What most don’t know is that Nokia then became an infrastructure company, supplying the radios and base stations needed to make things like 5G happen.

That hasn’t been working either.

Who Won 5G?

Over the last two years, while the 5G revolution has been gearing up, Nokia shares are down another 25%. Orders have simply been going elsewhere, to China’s Huawei, Korea’s Samsung Electronics (OTCMKTS:SSNLF) or Sweden’s Ericsson (NASDAQ:ERIC).

Computer equipment companies like Dell Technologies (NYSE:DELL), and networking companies like Cisco (NASDAQ:CSCO), have also been getting more orders from carriers. This is because 5G unifies the internet and communications space. Except for radios and base stations, mobile service is becoming part of the internet mainstream. This is squeezing suppliers like Nokia.

The last time it reported earnings, in October, Nokia called the third quarter “solid,” with net income of 267 million euros and revenue of 5.7 billion euros. One euro is worth about $1.10. This means less than 5% of revenue is hitting the bottom line in a good year.

Results have also been choppy. Nokia scored more revenue in 2018’s fourth quarter than in 2019’s third. It had negative margins in 2019’s first quarter.
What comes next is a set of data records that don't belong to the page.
-- ==== Sys2Proof/Machine/Session.lean ====
section
/-! DEFINITION. The session operations: READ_BACK and the setters (43_session_ops.md). -/

namespace Sys2Proof.Machine

/-- READ_BACK(byte_length), R200: exactly n bytes off the front of the receive stream, uninterpreted; `TransportError`
if the stream closes first (R202); nothing at all for n = 0, without calling the transport (R203). -/
def execReadBack (n : Nat) (s : State) : Host.Outcome State Fault Refusal :=
  if n = 0 then .next (finish (.bytes []) s)
  else .next (endReceive n (rxRecvExact n s))

/-- SET_SPI_FORMAT(v), R206. -/
def execSetSpiFormat (v : Nat) (s : State) : Host.Outcome State Fault Refusal :=
  if operandsFit (.setSpiFormat v) then .next (finish .nothing (writeSpiFormat (BitVec.ofNat 8 v) s))
  else .next (raise .encoding s)

/-- SET_ASIC_ID(v), R207. -/
def execSetAsicId (v : Nat) (s : State) : Host.Outcome State Fault Refusal :=
  if operandsFit (.setAsicId v) then .next (finish .nothing (writeAsicId (BitVec.ofNat 8 v) s))
  else .next (raise .encoding s)

/-- SET_TRACE(b), R208. -/
def execSetTrace (b : Bool) (s : State) : Host.Outcome State Fault Refusal :=
  .next (finish .nothing (writeTrace b s))

end Sys2Proof.Machine
end

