/-- R140's worked example. -/
theorem test_exec_current :
    outcome (exec .current (start 0x1234 0x00 0x02 [])) = some ([], 0x1234, [.ok (.count 0x1234)]) := rfl

/-- R141's worked example: the wrap is silent. -/
theorem test_exec_incrementAfterSend_wraps :
    outcome (exec .incrementAfterSend (start 0x3FFF 0x00 0x02 [])) = some ([], 0, [.ok .nothing]) := rfl

/-- R141: the carry into header byte 2. -/
theorem test_exec_incrementAfterSend_carries :
    outcome (exec .incrementAfterSend (start 0x00FF 0x00 0x02 [])) = some ([], 0x0100, [.ok .nothing]) := rfl

/-- A table word runs as the first instruction after reset, and blocks where the environment says nothing (R238). -/
theorem test_step_table_word :
    busyAfter (step (State.reset.withFetchWord 80 0x00110000000000000002)) = some (.readSysReg 0) := by decide

/-! ### For every obligation with hypotheses, something that meets them

Each theorem is named after its obligation and gives concrete values for each clause, at the ends of the ranges. -/

/-- A request at the port, the block idle. -/
def asking (r : Request) : State := { State.reset with port := [r] }

/-- The reset state with what the environment does next. -/
def facing (env : List EnvMove) : State := { State.reset with env := env }

/-- The reset state with other parameters. -/
def under (p : Params) : State := State.resetWith p

/-- The default parameters with the timeout hook. -/
def hooked : Params := { Config.defaults with timeoutHook := .present }

/-- The default parameters with the cautious policy. -/
def cautious : Params := { Config.defaults with bitLengthPolicy := .refuseOutside1To8 }

/-- The default parameters with one pattern assigned. -/
def wired : Params := { Config.defaults with selectorMap := [(.getCount, 3)] }

/-- A command of each kind with its operands at the ends of their ranges. -/
def commands : List Instr :=
  [.writeSysReg 0xFFFF 2 0xFFFF, .writeSysReg 0 0 0, .readSysReg 0xFFFF, .writeAsicSpiRegister 0xFFFF 0xFFFF 0xFF,
    .readAsicSpiExRegister 0xFFFF 0xFFFF]

theorem witness_commands : ∀ i ∈ commands, i.emitsPacket = true ∧ i.wellFormed = true := by decide

/-- Under the default policy no `bit_length` is refused: the third hypothesis of the statements on all commands. -/
theorem witness_policy (i : Instr) :
    ∀ r b v, i = .writeAsicSpiRegister r b v → bitLengthRefused State.reset.params.bitLengthPolicy b = false :=
  fun _ _ _ _ => rfl

theorem witness_StepRunsTheAcceptedRequest :
    ({ State.reset with busy := some (.readBack 1) } : State).busy = some (.readBack 1) ∧
    ((asking (.host .getCount)).busy = none ∧ Instr.getCount.isInternal = false ∧
      (asking (.host .getCount)).port = .host .getCount :: []) ∧
    (Instr.current.isInternal = true ∧ (asking (.host .current)).port = .host .current :: []) ∧
    (asking (.mux .current)).port = .mux .current :: [] ∧
    selectedOp wired.selectorMap 3 = some .getCount := by decide

theorem witness_FetchedTableWordIsRun :
    decodeTableWord 80 0x00110000000000000002 = some (.readSysReg 0) := test_table_readSysReg

theorem witness_IdleBlockLetsTheEnvironmentMove :
    State.reset.busy = none ∧ State.reset.port = [] ∧ State.reset.env = [] ∧ State.reset.rxClose = false ∧
    (facing [.deliver [0x12]]).env = .deliver [0x12] :: [] ∧ (facing [.close]).env = .close :: [] ∧
    (facing [.sendOk]).env = .sendOk :: [] ∧ (facing [.sendFail 11]).env = .sendFail 11 :: [] ∧
    (facing [.cancel 0]).env = .cancel 0 :: [] ∧
    ({ facing [.deliver [0x12]] with rxClose := true, link := .closed } : State).rxClose = true := by decide

theorem witness_ResetWritesTheRegistersOnly :
    (asking .reset).busy = none ∧ (asking .reset).port = .reset :: [] := by decide

theorem witness_EncodeHeaderReturnsTheByteTable : (0xFF < 256 ∧ 0xFFFF < 65536) ∧ (0 < 256 ∧ 0 < 65536) := by decide

theorem witness_EncodeHeaderNeverTruncates :
    (256 ≤ 256 ∨ 65536 ≤ 0) ∧ (256 ≤ 0xFF ∨ 65536 ≤ 0x10000) := by decide

theorem witness_HeaderRoundTripIsExact :
    (0xFF < 256 ∧ 0xFFFF < 65536) ∧
    buildHeader 0x10 4 State.reset = .ok [0x00, 0x10, 0x00, 0x00, 0x00, 0x00, 0x00, 0x00, 0x00, 0x04] := ⟨by decide, rfl⟩

/-- The hypotheses of the four statements on a command sent whole, at the largest operands and at the smallest. -/
theorem witness_WriteSysRegSendsItsPacket :
    (0xFFFF < 65536 ∧ 255 < 256 ∧ 0 < 2 ^ (8 * 255)) ∧ (0xFFFF < 65536 ∧ 2 < 256 ∧ 0xFFFF < 2 ^ (8 * 2)) ∧
    (0 < 65536 ∧ 0 < 256 ∧ 0 < 2 ^ (8 * 0)) ∧
    (facing [.sendOk]).link = .opened ∧ (facing [.sendOk]).env = .sendOk :: [] :=
  ⟨⟨by decide, by decide, Nat.pow_pos (by decide)⟩, by decide, by decide, rfl, rfl⟩

theorem witness_ReadSysRegSendsItsPacket :
    0xFFFF < 65536 ∧ (facing [.sendOk]).link = .opened ∧ (facing [.sendOk]).env = .sendOk :: [] := by decide

theorem witness_WriteAsicSpiRegisterSendsItsPacket :
    (0xFFFF < 65536 ∧ 0xFFFF < 65536 ∧ 0xFF < 256) ∧ (facing [.sendOk]).params.bitLengthPolicy = .fixed1 ∧
    ((under cautious).params.bitLengthPolicy ≠ .fixed1 ∧ (1 ≤ 1 ∧ 1 ≤ 8) ∧ (1 ≤ 8 ∧ 8 ≤ 8)) ∧
    (facing [.sendOk]).link = .opened ∧ (facing [.sendOk]).env = .sendOk :: [] := by decide

theorem witness_ReadAsicSpiExRegisterSendsItsPacket :
    0xFFFF < 65536 ∧ (facing [.sendOk]).link = .opened ∧ (facing [.sendOk]).env = .sendOk :: [] := by decide

theorem witness_OversizedOperandsEndWithEncodingError :
    ¬ (0x10000 < 2 ^ 16 ∧ 1 < 2 ^ 8 ∧ 0 < 2 ^ (8 * 1)) ∧ ¬ (0x10 < 2 ^ 16 ∧ 256 < 2 ^ 8 ∧ 0 < 2 ^ 8) ∧
    ¬ (0x10 < 2 ^ 16 ∧ 0 < 2 ^ 8 ∧ 1 < 2 ^ (8 * 0)) ∧ ¬ 0x10000 < 2 ^ 16 ∧
    ¬ (0x0102 < 2 ^ 16 ∧ 8 < 2 ^ 16 ∧ 0x100 < 2 ^ 8) ∧ ¬ (0x0005 < 2 ^ 16 ∧ 0x10000 < 2 ^ 16) := by decide

theorem witness_CommandHandsItsEncodingToTheTransport :
    (Instr.readSysReg 0xFFFF).emitsPacket = true ∧ (Instr.readSysReg 0xFFFF).wellFormed = true ∧
    ∀ r b v, Instr.readSysReg 0xFFFF = .writeAsicSpiRegister r b v →
      bitLengthRefused State.reset.params.bitLengthPolicy b = false :=
  ⟨by decide, by decide, witness_policy _⟩

theorem witness_FailedSendLeavesTheRegisters :
    ((facing [.sendFail 11]).link = .opened ∧ (facing [.sendFail 11]).env = .sendFail 11 :: [] ∧
      11 < (encode (facing [.sendFail 11]).implicit (.readSysReg 0x0020)).length) ∧
    ({ State.reset with link := .closed, rxClose := true } : State).link = .closed ∧
    ((facing [.close]).link = .opened ∧ (facing [.close]).env = .close :: []) := by decide

theorem witness_TimeoutHookEndsABlockedTransfer :
    (({ under hooked with env := [.cancel 11] } : State).params.timeoutHook = .present ∧
      ({ under hooked with env := [.cancel 11] } : State).link = .opened ∧
      11 < (encode (under hooked).implicit (.readSysReg 0x0020)).length) ∧
    ((facing [.cancel 0]).params.timeoutHook = .absent ∧ (facing [.cancel 0]).env = .cancel 0 :: []) ∧
    (({ under hooked with rx := [0x12], env := [.cancel 0] } : State).rx.length < 2 ∧
      ({ under hooked with rx := [0x12], env := [.cancel 0] } : State).rxClose = false) ∧
    ((facing [.cancel 0]).rx.length < 1 ∧ (facing [.cancel 0]).rxClose = false) := by decide

theorem witness_BlockedOperationStaysInProgress :
    (State.reset.link = .opened ∧ State.reset.env = []) ∧
    (({ State.reset with rx := [0x12, 0x34] } : State).rx.length < 3 ∧ State.reset.rxClose = false) ∧
    (({ State.reset with busy := some .getCount } : State).busy = some .getCount ∧
      ∃ t, step { State.reset with busy := some .getCount } = .next t) :=
  ⟨by decide, by decide, rfl, _, rfl⟩

theorem witness_ReissueDiffersInTheCountOnly :
    (facing [.sendOk, .sendOk]).env = .sendOk :: .sendOk :: [] ∧ (facing [.sendOk, .sendOk]).link = .opened ∧
    (facing [.sendFail 11, .sendOk]).env = .sendFail 11 :: .sendOk :: [] ∧
    11 < (encode (facing [.sendFail 11, .sendOk]).implicit (.readSysReg 0x0020)).length := by decide

/-- Each of the four ends of a command is met. -/
theorem witness_CommandIsAllOrNothing :
    (∃ t, exec (.readSysReg 0x0020) (facing [.sendOk]) = .next t) ∧
    (∃ t, exec (.readSysReg 0x10000) (facing [.sendOk]) = .next t) ∧
    (∃ t, exec (.readSysReg 0x0020) (facing [.sendFail 11]) = .next t) ∧
    ∃ t, exec (.readSysReg 0x0020) (facing []) = .next t :=
  ⟨⟨_, rfl⟩, ⟨_, rfl⟩, ⟨_, rfl⟩, _, rfl⟩

theorem witness_EmittedPacketsFrameThemselves :
    (Instr.readSysReg 0x0020).emitsPacket = true ∧
    ∃ t, exec (.readSysReg 0x0020) (facing [.sendOk]) = .next t ∧
      t.results = (facing [.sendOk]).results ++ [.ok .nothing] := ⟨rfl, _, rfl, rfl⟩

/-- Bytes that arrive while the send waits, with the marker absent and with it there. -/
theorem witness_CommandTakesNothingFromRx :
    (∃ t, exec (.readSysReg 0x0020) { facing [.deliver [0x34], .sendOk, .close] with rx := [0x12] } = .next t ∧
      t.rx = [0x12, 0x34] ∧ t.env = [.close]) ∧
    ∃ t, exec (.readSysReg 0x0020) { facing [.deliver [0x34], .sendOk] with rx := [0x12], rxClose := true } = .next t ∧
      t.rx = [0x12] := ⟨⟨_, rfl, rfl, rfl⟩, _, rfl, rfl⟩

/-- Both sides of the equivalence are met, at 0 and 9, and neither at 1 and 8. -/
theorem witness_BitLengthPolicyRefusesOutside1To8 :
    (0xFFFF < 65536 ∧ 0xFFFF < 65536 ∧ 0xFF < 256) ∧
    exec (.writeAsicSpiRegister 0x0102 0 0) (under cautious) = .refused .bitLengthOutside1To8 ∧
    exec (.writeAsicSpiRegister 0x0102 9 0) (under cautious) = .refused .bitLengthOutside1To8 ∧
    (∃ t, exec (.writeAsicSpiRegister 0x0102 1 0) (under cautious) = .next t) ∧
    ∃ t, exec (.writeAsicSpiRegister 0x0102 8 0) (under cautious) = .next t :=
  ⟨by decide, rfl, rfl, ⟨_, rfl⟩, _, rfl⟩

theorem witness_ReadBackTakesTheFirstBytes :
    3 ≤ ({ State.reset with rx := [0x12, 0x34, 0x56] } : State).rx.length := by decide

theorem witness_ReadBackAfterAnEarlyClose :
    ({ State.reset with rx := [0x12, 0x34], rxClose := true } : State).rxClose = true ∧
    ({ State.reset with rx := [0x12, 0x34], rxClose := true } : State).rx.length < 3 ∧ 1 ≤ 1 ∧
    2 ≤ ({ State.reset with rx := [0x12, 0x34], rxClose := true } : State).rx.length := by decide

theorem witness_FragmentsAreAccumulated :
    (facing [.deliver [0x34], .deliver [0x56], .close]).rxClose = false ∧
    (facing [.deliver [0x34], .deliver [0x56], .close]).env
      = [[0x34], [0x56]].map EnvMove.deliver ++ [.close] ∧
    2 ≤ ([] ++ [[0x34], [0x56]].flatten : List Byte).length := by decide

theorem witness_CloseWhileReadingConsumesTheBytes :
    (facing [.deliver [0x34], .deliver [0x56], .close]).env
      = [[0x34], [0x56]].map EnvMove.deliver ++ .close :: [] ∧
    ([] ++ [[0x34], [0x56]].flatten : List Byte).length < 3 := by decide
For the fourth quarter, to be reported Feb. 6, analysts are expecting Nokia to earn 14 cents per share, double the last quarter’s figure, on revenue of $7.5 billion.

Given those expectations, you might expect Nokia shares to be on a tear. They are not. They’re up just 5% so far in 2020, and up 10% over the last three months.

InvestorPlace’s Tom Taulli calls this the “fumbling of 5G.” Faisal Humayun, with characteristic understatement, says there are “better bets.” Vince Martin says that even the virtual blacklisting of Huawei by the U.S. government isn’t going to save Nokia stock.

I can’t disagree with any of them.

The Phones Are Not Nokia

Even the Finns are unhappy with Nokia (and they’re the happiest people on the planet). There’s a reason for the ire. A Finnish company called HMD Global now controls the Nokia brand of phones, producing a full line of Android products. HMD also makes earbuds, which are also branded through Nokia.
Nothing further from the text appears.